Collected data
theorem present_itemBytes (k : ItemCode) (parameters : List Byte) {s : State} (hp : s.phase = .aux0)
    (hd : isData s.hdr = false) :
    present (itemBytes k parameters) s = { s with
      aux := k.value, codeOk := true, phase := .hdr0
      outputs := s.outputs ++ closeWith (doneControl s.hdr k.value)
        ([[], [.aux false k.value true]] ++ parameters.map fun d => [.body d]) } := by
  have hcode := beat_beat_itemCode hp hd (knownCode_value k) parameters.isEmpty
  have hunfold : present (itemBytes k parameters) s =
      present parameters (beat (highByte k.value) parameters.isEmpty (beat (lowByte k.value) false s)) := rfl
  rw [hunfold, hcode]
  cases parameters with
  | nil => rfl
  | cons b bs =>
    rw [present_controlBody (b :: bs) (by simp) _ rfl (by simpa using hd)]
    simp [finishFull_control hd, closeWith]

/-! ### The obligations -/

/-- Settles O6: each of the four clauses is what `fetch` answers in its case. -/
theorem stepRunsTheDecodedInstruction : Obligations.StepRunsTheDecodedInstruction := by
  refine fun s => ⟨fun p more h => step_cycle h, fun b bs more c i h hc hi => ?_, fun b bs more h hnone => ?_, step_idle⟩
  · exact step_row h (decodeFrame_eq_some_iff.2 ⟨c, hc, hi⟩)
  · refine step_beat h (Option.eq_none_iff_forall_ne_some.2 fun i hi => ?_)
    obtain ⟨c, hc, hdec⟩ := decodeFrame_eq_some_iff.1 hi
    exact hnone c i hc hdec

/-- Settles O7: the encoding decodes (O1), and what decodes is run from its place. -/
theorem placedInstructionIsTheNextStep : Obligations.PlacedInstructionIsTheNextStep :=
  fun _ s hi => step_place (decode_encode hi) s

/-- Settles O8: the row presents the line's bytes as plain beats, and so do the beats one after another. -/
theorem frameLineIsItsBeats : Obligations.FrameLineIsItsBeats := fun s b bs more i h hi =>
  calc step s = exec i (s.withInput more) := step_row h hi
    _ = .next (present (b :: bs) (s.withInput more)) := exec_of_decodeFrame hi more
    _ = _ := (runInstrs_framed (b :: bs) _).symm

/-- Settles O10, by evaluation of the builders on the spec's examples. -/
theorem notationLinesExpandAsWritten : Obligations.NotationLinesExpandAsWritten := ⟨rfl, rfl, rfl⟩

/-- Settles O42: the six pairs are the table of the item codes, and each of these codes is known. -/
theorem itemCodesComplete : Obligations.ItemCodesComplete := by
  intro ps s hp hd i c hi
  obtain ⟨k, rfl, rfl⟩ : ∃ k : ItemCode, i = k.row ps ∧ c = k.value := by
    simp only [List.mem_cons, Prod.mk.injEq, List.not_mem_nil, or_false] at hi
    obtain ⟨rfl, rfl⟩ | ⟨rfl, rfl⟩ | ⟨rfl, rfl⟩ | ⟨rfl, rfl⟩ | ⟨rfl, rfl⟩ | ⟨rfl, rfl⟩ := hi
    exacts [⟨.noneItem, rfl, rfl⟩, ⟨.receiverState, rfl, rfl⟩, ⟨.receiverFrequency, rfl, rfl⟩, ⟨.rfFilter, rfl, rfl⟩,
      ⟨.adModes, rfl, rfl⟩, ⟨.iqOutputDataSampleRate, rfl, rfl⟩]
  rw [exec_itemRow, present_itemBytes k ps hp hd]
  rfl

end Sys2Proof.Machine
end

section
/-! The header codec (40_header_codec.md): `UNPACK` as a shift and a mask, `PACK` as an OR that is a sum, and the two as
each other's inverse. The laws `toNat_pack`, `pack_typeOf_lengthOf`, `typeOf_pack` and `lengthOf_pack` carry the
obligations. -/

namespace Sys2Proof.Machine

/-! ### The two fields of a header as numbers (R65) -/

theorem toNat_typeOf (h : Half) : (typeOf h).toNat = h.toNat >>> 13 := by
  have hlt : h.toNat >>> 13 < 2 ^ 3 := by
    have hh := h.isLt
    rw [Nat.shiftRight_eq_div_pow]
    omega
  rw [typeOf, BitVec.extractLsb'_toNat, Nat.mod_eq_of_lt hlt]

theorem toNat_lengthOf (h : Half) : (lengthOf h).toNat = h.toNat &&& 0x1FFF := by
  rw [lengthOf, BitVec.extractLsb'_toNat, Nat.shiftRight_zero]
  exact (Nat.and_two_pow_sub_one_eq_mod h.toNat 13).symm

/-! ### The packed header as a number (R66, R68) -/

theorem toNat_pack_eq_add_shiftLeft (t : Tag) (len : Len) :
    (pack t len).toNat = len.toNat + (t.toNat <<< 13) := by
  rw [toNat_pack, Nat.shiftLeft_eq, Nat.mul_comm]

/-- The length stays below bit 13, where the shifted type begins, so adding the two carries nothing. -/
theorem length_or_shiftLeft_eq_add (t : Tag) (len : Len) :
    len.toNat ||| (t.toNat <<< 13) = len.toNat + (t.toNat <<< 13) := by
  rw [Nat.or_comm, Nat.add_comm, Nat.shiftLeft_add_eq_or_of_lt len.isLt]

/-- A header less its shifted type is its length: the header is the sum of its two fields, packed again. -/
theorem toNat_lengthOf_eq_sub (h : Half) : (lengthOf h).toNat = h.toNat - ((typeOf h).toNat <<< 13) := by
  have hsum := toNat_pack_eq_add_shiftLeft (typeOf h) (lengthOf h)
  rw [pack_typeOf_lengthOf] at hsum
  exact Nat.eq_sub_of_add_eq hsum.symm

/-! ### The obligations -/

/-- Settles O11: the shift and the mask are the fields' values, and the subtraction undoes the sum of R68. -/
theorem unpackIsShiftAndMask : Obligations.UnpackIsShiftAndMask := fun h =>
  ⟨toNat_typeOf h, toNat_lengthOf h, toNat_lengthOf_eq_sub h⟩

/-- Settles O12: the packed header is the sum, and the sum is the OR as the two fields share no bit. -/
theorem packIsOrAndSum : Obligations.PackIsOrAndSum := fun t len =>
  have hsum := toNat_pack_eq_add_shiftLeft t len
  ⟨hsum.trans (length_or_shiftLeft_eq_add t len).symm, hsum⟩

/-- Settles O13: a packed header gives back both fields, and a header's fields pack to the header. -/
theorem packAndUnpackAreInverse : Obligations.PackAndUnpackAreInverse :=
  ⟨fun t len => Prod.ext (typeOf_pack t len) (lengthOf_pack t len), pack_typeOf_lengthOf⟩

end Sys2Proof.Machine
end

section
/-! Control-item frames in the function layer (41_control_item.md): `PARSE_CONTROL` by length and code, `BUILD_CONTROL`
by its limit. -/

namespace Sys2Proof.Machine

theorem le16Bytes_le16_append (a b : Byte) (bs : List Byte) : le16Bytes (le16 a b) ++ bs = a :: b :: bs := by simp

/-- The type is the top three bits of the header's high byte (30_encoding.md R45). -/
theorem toNat_typeOf_le16 (b0 b1 : Byte) : (typeOf (le16 b0 b1)).toNat = b1.toNat / 32 := by
  have h0 := b0.isLt
  rw [toNat_typeOf, toNat_le16, Nat.shiftRight_eq_div_pow]
  omega

/-! ### `PARSE_CONTROL` (R70) -/

theorem parseControl_of_length_lt {b : List Byte} (h : b.length < 4) :
    parseControl b = .error (.invalidFrame .tooShort) := by
  match b, h with
  | [], _ => rfl
  | [_], _ => rfl
  | [_, _], _ => rfl
  | [_, _, _], _ => rfl

/-- With its four fixed bytes there, a frame parses exactly when its code is known. -/
theorem parseControl_le16Bytes (h c : Half) (body : List Byte) :
    parseControl (le16Bytes h ++ (le16Bytes c ++ body)) =
      if knownCode c then .ok { type := typeOf h, item := c, seq := 0x0000, body := body }
      else .error (.invalidFrame .unknownCode) := by
  simp [le16Bytes, parseControl, unpack]

/-! ### `BUILD_CONTROL` (R76) -/

/-- The header that `BUILD_CONTROL` writes over `n` parameter bytes. -/
def controlHeader (t : Tag) (n : Nat) : Half := pack t (BitVec.ofNat 13 (4 + n))

@[simp] theorem typeOf_controlHeader (t : Tag) (n : Nat) : typeOf (controlHeader t n) = t := typeOf_pack t _

@[simp] theorem lengthOf_controlHeader (t : Tag) (n : Nat) :
    lengthOf (controlHeader t n) = BitVec.ofNat 13 (4 + n) := lengthOf_pack t _

theorem buildControl_of_length_gt {ps : List Byte} (h : 8187 < ps.length) (t : Tag) (c : Half) :
    buildControl t c ps = .error .lengthExceeded := if_pos h

theorem buildControl_of_length_le {ps : List Byte} (h : ps.length ≤ 8187) (t : Tag) (c : Half) :
    buildControl t c ps = .ok (le16Bytes (controlHeader t ps.length) ++ (le16Bytes c ++ ps)) :=
  if_neg (Nat.not_lt.2 h)

/-- Up to the limit the length field does not wrap. -/
theorem toNat_lengthOf_controlHeader {n : Nat} (h : n ≤ 8187) (t : Tag) :
    (lengthOf (controlHeader t n)).toNat = 4 + n := by
  rw [lengthOf_controlHeader, BitVec.toNat_ofNat, Nat.mod_eq_of_lt (by omega)]

/-! ### The obligations -/

/-- Settles O16: the length is compared first, and then the code with the six known ones. -/
theorem parseControlByLengthThenCode : Obligations.ParseControlByLengthThenCode := by
  refine fun b => ⟨parseControl_of_length_lt, ?_⟩
  rintro b0 b1 b2 b3 body rfl
  have hparse := parseControl_le16Bytes (le16 b0 b1) (le16 b2 b3) body
  rw [le16Bytes_le16_append, le16Bytes_le16_append] at hparse
  rw [hparse, ← toNat_le16 b2 b3, ← knownCode_iff_toNat]
  exact ⟨fun hc => ⟨_, if_pos hc, toNat_typeOf_le16 b0 b1, rfl, rfl, rfl⟩, fun hc => if_neg hc⟩

/-- Settles O17: the two cases of the limit; up to it the length field holds the whole length. -/
theorem buildControlLayoutAndLimit : Obligations.BuildControlLayoutAndLimit := by
  refine fun t c ps => ⟨fun h => buildControl_of_length_gt h t c, fun h => ?_⟩
  refine ⟨_, _, _, _, buildControl_of_length_le h t c, ?_, ?_, le16_lowByte_highByte c⟩
  · rw [le16_lowByte_highByte]
    exact typeOf_controlHeader t ps.length
  · rw [le16_lowByte_highByte]
    exact toNat_lengthOf_controlHeader h t

end Sys2Proof.Machine
end

section
/-! A frame's four fixed bytes in the engine (44_frame_engine.md R104 to R107), what the engine delivers of a frame
whose body it emits, and the four control messages whole. -/

namespace Sys2Proof.Machine

/-! ### The header (R104, R105) -/

/-- What the two bytes of the header `h` write but for `PHASE`. -/
def State.takeHeader (h : Half) (s : State) : State :=
  { s with
    hdr := h, bw := s.cfgBitwidth, acc := 0, gidx := 0, sse := sampleSizeError h s.cfgBitwidth, codeOk := false
    seqp := false }

/-- The records of the header `h` under the latched width `bw`, at its second byte. -/
def headerRecords (h bw : Half) : List Record :=
  .hdr (unpack h).1 (unpack h).2 (isData h) :: if sampleSizeError h bw then [.sse] else []

/-- The state in which the engine has taken a header and waits for the byte at offset 2. -/
def State.afterHeader (h : Half) (s : State) : State :=
  ((s.takeHeader h).emit []).advance .aux0 (headerRecords h s.cfgBitwidth)

@[simp] theorem State.afterHeader_hdr (h : Half) (s : State) : (s.afterHeader h).hdr = h := rfl
@[simp] theorem State.afterHeader_phase (h : Half) (s : State) : (s.afterHeader h).phase = .aux0 := rfl
@[simp] theorem State.afterHeader_sse (h : Half) (s : State) :
    (s.afterHeader h).sse = sampleSizeError h s.cfgBitwidth := rfl

/-- The two bytes of a header, at the start of a frame. -/
theorem beat_beat_header {s : State} (hp : s.phase = .hdr0) (h : Half) (last : Bool) :
    beat (highByte h) last (beat (lowByte h) false s) =
      if last then
        ((s.takeHeader h).emit []).endFrame (headerRecords h s.cfgBitwidth)
          (finishEarly h (sampleSizeError h s.cfgBitwidth))
      else s.afterHeader h := by
  have hlow : beat (lowByte h) false s = (s.startFrame (lowByte h)).advance .hdr1 [] := by
    simp [beat, beatWith_hdr0 hp, beatHdr0]
  rw [hlow, beat, beatWith_hdr1 rfl]
  cases last <;>
    simp [beatHdr1, headerRecords, State.afterHeader, State.takeHeader, State.advance, State.endFrame, State.emit,
      State.writePhase, State.startFrame, State.writeHdrHigh, State.raiseSse]

/-- Two bytes of a 16-bit value and what follows them, presented. -/
theorem present_le16Bytes (v : Half) (bytes : List Byte) (s : State) :
    present (le16Bytes v ++ bytes) s =
      present bytes (beat (highByte v) bytes.isEmpty (beat (lowByte v) false s)) := rfl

- **Try it**: Out of the data above, transcribe exactly and only the lines starting with the line that has "parameter bytes. -/" and going on through the line that has "refine fun b", both included.

- **Response area**:
/-- The header that `BUILD_CONTROL` writes over `n` parameter bytes. -/
def controlHeader (t : Tag) (n : Nat) : Half := pack t (BitVec.ofNat 13 (4 + n))

@[simp] theorem typeOf_controlHeader (t : Tag) (n : Nat) : typeOf (controlHeader t n) = t := typeOf_pack t _

@[simp] theorem lengthOf_controlHeader (t : Tag) (n : Nat) :
    lengthOf (controlHeader t n) = BitVec.ofNat 13 (4 + n) := lengthOf_pack t _

theorem buildControl_of_length_gt {ps : List Byte} (h : 8187 < ps.length) (t : Tag) (c : Half) :
    buildControl t c ps = .error .lengthExceeded := if_pos h

theorem buildControl_of_length_le {ps : List Byte} (h : ps.length ≤ 8187) (t : Tag) (c : Half) :
    buildControl t c ps = .ok (le16Bytes (controlHeader t ps.length) ++ (le16Bytes c ++ ps)) :=
  if_neg (Nat.not_lt.2 h)

/-- Up to the limit the length field does not wrap. -/
theorem toNat_lengthOf_controlHeader {n : Nat} (h : n ≤ 8187) (t : Tag) :
    (lengthOf (controlHeader t n)).toNat = 4 + n := by
  rw [lengthOf_controlHeader, BitVec.toNat_ofNat, Nat.mod_eq_of_lt (by omega)]

/-! ### The obligations -/

/-- Settles O16: the length is compared first, and then the code with the six known ones. -/
theorem parseControlByLengthThenCode : Obligations.ParseControlByLengthThenCode := by
  refine fun b => ⟨parseControl_of_length_lt, ?_⟩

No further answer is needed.